LESSONS must be learned to prevent the King Alfred ending up like the Brighton Centre, experts have warned.

Dr Geoffrey Mead, from the University the Sussex, said comparisons could be drawn between the newly unveiled £400 million leisure centre and housing scheme - with both being “highly unimaginative and dull”.

He said the city needs a development with some “pizzazz” but instead could be at risk of having a repeat of the Brighton Centre – which is earmarked for demolition as part of a £450 million redevelopment.

Dr Mead said: “When it was built the Brighton Centre was considered modern and of the brutalist design but it has never been a loved structure – why would you want to do something similar to that?”

He added: “The designs for the King Alfred look pretty mundane going as far as dire.

“It is such an unimaginative use for a prime site on the seafront. This is Brighton and Hove, we are famous for the dramatic, they never ever should have denied Gehry.”

The King Alfred redevelopment was described as “solid, dependable architecture” by Rory Olcayto, the editor of the Architects Journal.

But Dr Samer Bagaeen, from the University of Brighton, echoed Dr Mead’s sentiment and said “it is solid, but solid is not good enough”.

He said: “I do not think it is imaginative or iconic. We deserve something a lot more daring and the city needs something more daring – but this is just playing it safe.”

Dr Bagaeen warned the design itself could become “out of date” in five years and pointed to waterfront developments in Liverpool as more welcome examples of architecture.
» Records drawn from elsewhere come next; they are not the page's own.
-- ==== Sys2Proof/Machine/Core.lean ====
section
/-! DEFINITION. The machine as the host runs it. -/

def Sys2Proof.core : Host.Core := { State := Sys2Proof.Machine.State, Fault := Sys2Proof.Machine.Fault, Refusal := Sys2Proof.Machine.Refusal, step := Sys2Proof.Machine.step, reset := Sys2Proof.Machine.State.reset }
end

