/-- An EVEX row of `kl` elements completes under its writemask, with every bit above the elements zero. -/
theorem exec_evex {i : Instr} {op : EvexOp} {s : State} {m : Mode} {kl : Nat} {needVL : Bool}
    (hi : formOf i s = evexForm kl needVL op s) (hkl : kl ≤ 8) (hm : s.opMode = .run m) (hs : Avx512Enabled s)
    (hvl : needVL = true → s.cfg.hasAVX512VL = true) (hop : EvexFieldsOk op)
    (hread : EvexReadable s m op.pre op.len kl op.aaa op.src)
    (hno : NoUnmasked s kl (Selected s op.aaa) (fun j => evexBits s m op.pre op.len kl j op.src))
    (hpc : PcFits s m op.len) :
    ∃ t, exec i s = .next t ∧
      MaskConverted s kl op.aaa op.z (fun j => evexBits s m op.pre op.len kl j op.src) s.v[op.dst] t.v[op.dst] ∧
      HighZero (64 * kl) t.v[op.dst] ∧
      FlagsOred s t kl (Selected s op.aaa) (fun j => evexBits s m op.pre op.len kl j op.src) ∧
      t.pc = nextPc m s.pc op.len ∧ Frame op.dst s t := by
  have hsae : (formOf i s).sae = false := by rw [hi]; rfl
  have hdst : dstOf i = op.dst := by rw [← formOf_dst i s, hi]; rfl
  have hwide : 64 * kl ≤ s.cfg.maxVl := by rw [maxVl_of_avx512Enabled hs]; omega
  have hnext : exec i s = .next ((evexForm kl needVL op s).nextState s m) := by
    rw [exec_eq_convert (saeAccepted_of_sae_eq_false hsae), hi]
    exact convert_next hm (evexForm_ud_eq_false hs hop hvl) hs.ts (evexForm_accessCheck_eq_none needVL hkl hread)
      (.inr (evexForm_unmasked_eq_false needVL hkl hno)) (pcWraps_eq_false_of_pcFits hpc)
  have hconv := Form.maskConverted_nextState (f := evexForm kl needVL op s) (aaa := op.aaa) rfl hwide m
  rw [evexForm_sourceElem] at hconv
  exact ⟨_, hnext, hconv, Form.nextState_dst_highZero (f := evexForm kl needVL op s) rfl m,
    evexForm_flagsOred needVL hkl op s m, rfl, hdst ▸ completionChangesOnlyItsDestination i s _ hnext⟩

/-- Settles O22: the EVEX row of two elements. -/
theorem evex128ConvertsUnderMask : Obligations.Evex128ConvertsUnderMask := by
  intro op s m hm hs hvl hop hread hno hpc
  exact exec_evex rfl (by decide) hm hs (fun _ => hvl) hop hread hno hpc

/-- Settles O23: the EVEX row of four elements. -/
theorem evex256ConvertsUnderMask : Obligations.Evex256ConvertsUnderMask := by
  intro op s m hm hs hvl hop hread hno hpc
  exact exec_evex rfl (by decide) hm hs (fun _ => hvl) hop hread hno hpc

/-- Settles O24: the EVEX row of eight elements, which leaves no bit above them. -/
theorem evex512ConvertsUnderMask : Obligations.Evex512ConvertsUnderMask := by
  intro op s m hm hs hop hread hno hpc
  obtain ⟨t, hnext, hconv, -, hflags, hpc', hframe⟩ :=
    exec_evex (i := .vcvtps2pdEvex512 op) rfl (by decide) hm hs nofun hop hread hno hpc
  exact ⟨t, hnext, hconv, hflags, hpc', hframe⟩

/-! ### The `{sae}` form (42_vcvtps2pd_evex.md R103) -/

theorem saeForm_ud_eq_false {op : SaeOp} {s : State} (hs : Avx512Enabled s) (hop : SaeFieldsOk op) :
    (saeForm op s).ud = false := by
  obtain ⟨hf, hosx, hx, hxhi, -⟩ := hs
  obtain ⟨hlock, hbad, hvvvv, hw, hvbar, hz⟩ := hop
  simpa [saeForm, evexUd, hf, hosx, hx, hxhi, hlock, hbad, hvvvv, hw, hvbar] using hz

/-- Settles O25: a register source needs no check, and `{sae}` commits without asking for the conditions. -/
theorem saeConvertsWithoutFlags : Obligations.SaeConvertsWithoutFlags := by
  intro op s m hm hs hop hll hpc
  have hnext : exec (.vcvtps2pdEvex512Sae op) s = .next ((saeForm op s).nextState s m) := by
    rw [exec_eq_convert (i := .vcvtps2pdEvex512Sae op) hll]
    exact convert_next hm (saeForm_ud_eq_false hs hop) hs.ts (Form.accessCheck_reg rfl s m) (.inl rfl)
      (pcWraps_eq_false_of_pcFits hpc)
  exact ⟨_, hnext,
    Form.maskConverted_nextState (f := saeForm op s) rfl (maxVl_of_avx512Enabled hs).ge m,
    rfl, rfl, completionChangesOnlyItsDestination _ s _ hnext⟩

/-! ### Mask bits that select no element (42_vcvtps2pd_evex.md R98) -/

section OtherMask

variable {f : Form} {mask : BitVec 8} (h : ∀ j, j < f.kl → mask.getLsbD j = f.mask.getLsbD j)
include h

theorem Form.selected_withMask : Form.selected { f with mask := mask } = f.selected :=
  List.filter_congr fun j hj => h j (List.mem_range.mp hj)

theorem Form.accessCheck_withMask : Form.accessCheck { f with mask := mask } = f.accessCheck := by
  have hacc : Form.accessed { f with mask := mask } = f.accessed := by
    funext bcst
    simp only [Form.accessed, Form.selected_withMask h]
  funext s m
  simp only [Form.accessCheck, Form.alignmentStop, hacc]
  rfl

theorem Form.anyInvalid_withMask : Form.anyInvalid { f with mask := mask } = f.anyInvalid := by
  funext s m
  simp only [Form.anyInvalid, Form.selected_withMask h]
  rfl

theorem Form.anyDenormal_withMask : Form.anyDenormal { f with mask := mask } = f.anyDenormal := by
  funext s m
  simp only [Form.anyDenormal, Form.selected_withMask h]
  rfl

theorem Form.destValue_withMask : Form.destValue { f with mask := mask } = f.destValue := by
  funext s m
  have hmap : (List.range f.kl).map (Form.element { f with mask := mask } s m) =
      (List.range f.kl).map (f.element s m) := by
    refine List.map_congr_left fun j hj => ?_
    simp only [Form.element, h j (List.mem_range.mp hj)]
    rfl
  simp only [Form.destValue, hmap]

/-- Mask bits at or above the number of elements decide nothing. -/
theorem convert_withMask : convert { f with mask := mask } = convert f := by
  funext s
  simp only [convert, Form.flags, Form.accessCheck_withMask h, Form.anyInvalid_withMask h,
    Form.anyDenormal_withMask h, Form.destValue_withMask h]

end OtherMask

/-! ### Executions that differ in opmask registers alone (42_vcvtps2pd_evex.md R98) -/

theorem checkBytes_withOpmasks_none {s : State} {m : Mode} {seg : SegReg} {a : AccessKind} {off : Word}
    {l : List Nat} (h : checkBytes s m seg a off l = none) (k : Vector Word 8) :
    checkBytes { s with k := k } m seg a off l = none := by
  simp only [checkBytes, Option.or_eq_none_iff, List.findSome?_eq_none_iff, segmentFault_none_iff,
    pageFault_none_iff] at h ⊢
  exact h

theorem Form.accessCheck_withOpmasks_none {f : Form} {s : State} {m : Mode} (h : f.accessCheck s m = none)
    (k : Vector Word 8) : f.accessCheck { s with k := k } m = none := by
  cases hsrc : f.src with
  | reg n => exact Form.accessCheck_reg hsrc _ m
  | mem bcst a =>
    simp only [Form.accessCheck, hsrc, Option.or_eq_none_iff, Form.alignmentStop_none_iff] at h ⊢
    obtain ⟨hbytes, halign⟩ := h
    exact ⟨checkBytes_withOpmasks_none hbytes k, halign⟩

/-- Once its mask is taken, a form reads no opmask register. -/
theorem convert_withOpmasks {f : Form} {s t : State} (h : convert f s = .next t) (k : Vector Word 8) :
    convert f { s with k := k } = .next { t with k := k } := by
  obtain ⟨m, hm, hud, hts, hacc, hun, hpc, rfl⟩ := convert_next_inv h
  exact convert_next (s := { s with k := k }) hm hud hts (Form.accessCheck_withOpmasks_none hacc k) hun hpc

/-- Bits `kl-1:0` of `K[aaa]`, or none where `aaa = 000`, decide which of `kl` elements are selected. -/
theorem evexMask_withOpmasks_getLsbD {s : State} {aaa : BitVec 3} {k : Vector Word 8} {kl : Nat} (hkl : kl ≤ 8)
    (hbits : aaa ≠ 0#3 → ∀ j, j < kl →
      (k[aaa.toNat]'aaa.isLt).getLsbD j = (s.k[aaa.toNat]'aaa.isLt).getLsbD j) {j : Nat} (hj : j < kl) :
    (evexMask { s with k := k } aaa).getLsbD j = (evexMask s aaa).getLsbD j := by
  have hj8 : j < 8 := Nat.lt_of_lt_of_le hj hkl
  rw [Bool.eq_iff_iff, evexMask_getLsbD_iff_selected _ _ hj8, evexMask_getLsbD_iff_selected _ _ hj8]
  by_cases haaa : aaa = 0#3
  · simp [Selected, haaa]
  · simp [Selected, haaa, hbits haaa j hj]

theorem convert_evexForm_withOpmasks {kl : Nat} {needVL : Bool} {op : EvexOp} {s t : State} {k : Vector Word 8}
    (hkl : kl ≤ 8)
    (hbits : op.aaa ≠ 0#3 → ∀ j, j < kl →
      (k[op.aaa.toNat]'op.aaa.isLt).getLsbD j = (s.k[op.aaa.toNat]'op.aaa.isLt).getLsbD j)
    (h : convert (evexForm kl needVL op s) s = .next t) :
    convert (evexForm kl needVL op { s with k := k }) { s with k := k } = .next { t with k := k } := by
  have hform : evexForm kl needVL op { s with k := k } =
      { evexForm kl needVL op s with mask := evexMask { s with k := k } op.aaa } := rfl
  rw [hform, convert_withMask fun j hj => evexMask_withOpmasks_getLsbD hkl hbits hj]
  exact convert_withOpmasks h k

/-- Settles O36: the other contents change neither the selected elements nor anything else the form reads. -/
theorem onlyWritemaskBitsMatter : Obligations.OnlyWritemaskBitsMatter := by
  rintro op s t kl i k (⟨rfl, rfl⟩ | ⟨rfl, rfl⟩ | ⟨rfl, rfl⟩) hbits h
  · exact convert_evexForm_withOpmasks (by decide) hbits h
  · exact convert_evexForm_withOpmasks (by decide) hbits h
  · exact convert_evexForm_withOpmasks (by decide) hbits h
The designs for new £40 million leisure centre and 560 apartments, headed by the Starr Trust and Crest Nicholson, were unveiled earlier this week to mixed reaction.

The lead architects on the scheme are London-based Haworth Tompkins who won the Stirling Prize in 2014 for Liverpool’s Everyman theatre and who were also selected for a home-building scheme in the London Olympic Park.

An extensive consultation is launching this summer and a planning application is to be submitted early next year.

Helmut Lusser, chairman of the Hove Civic Society, said: “There are two schools of thought, one is harking back to the Gehry Development that was much more Brighton.

“But if you remember there was incredible opposition to that scheme and now we have something which is much less exciting but more malleable.”

He added: “We would like to reserve our judgements in terms of the details. There is a lot which can be changed.”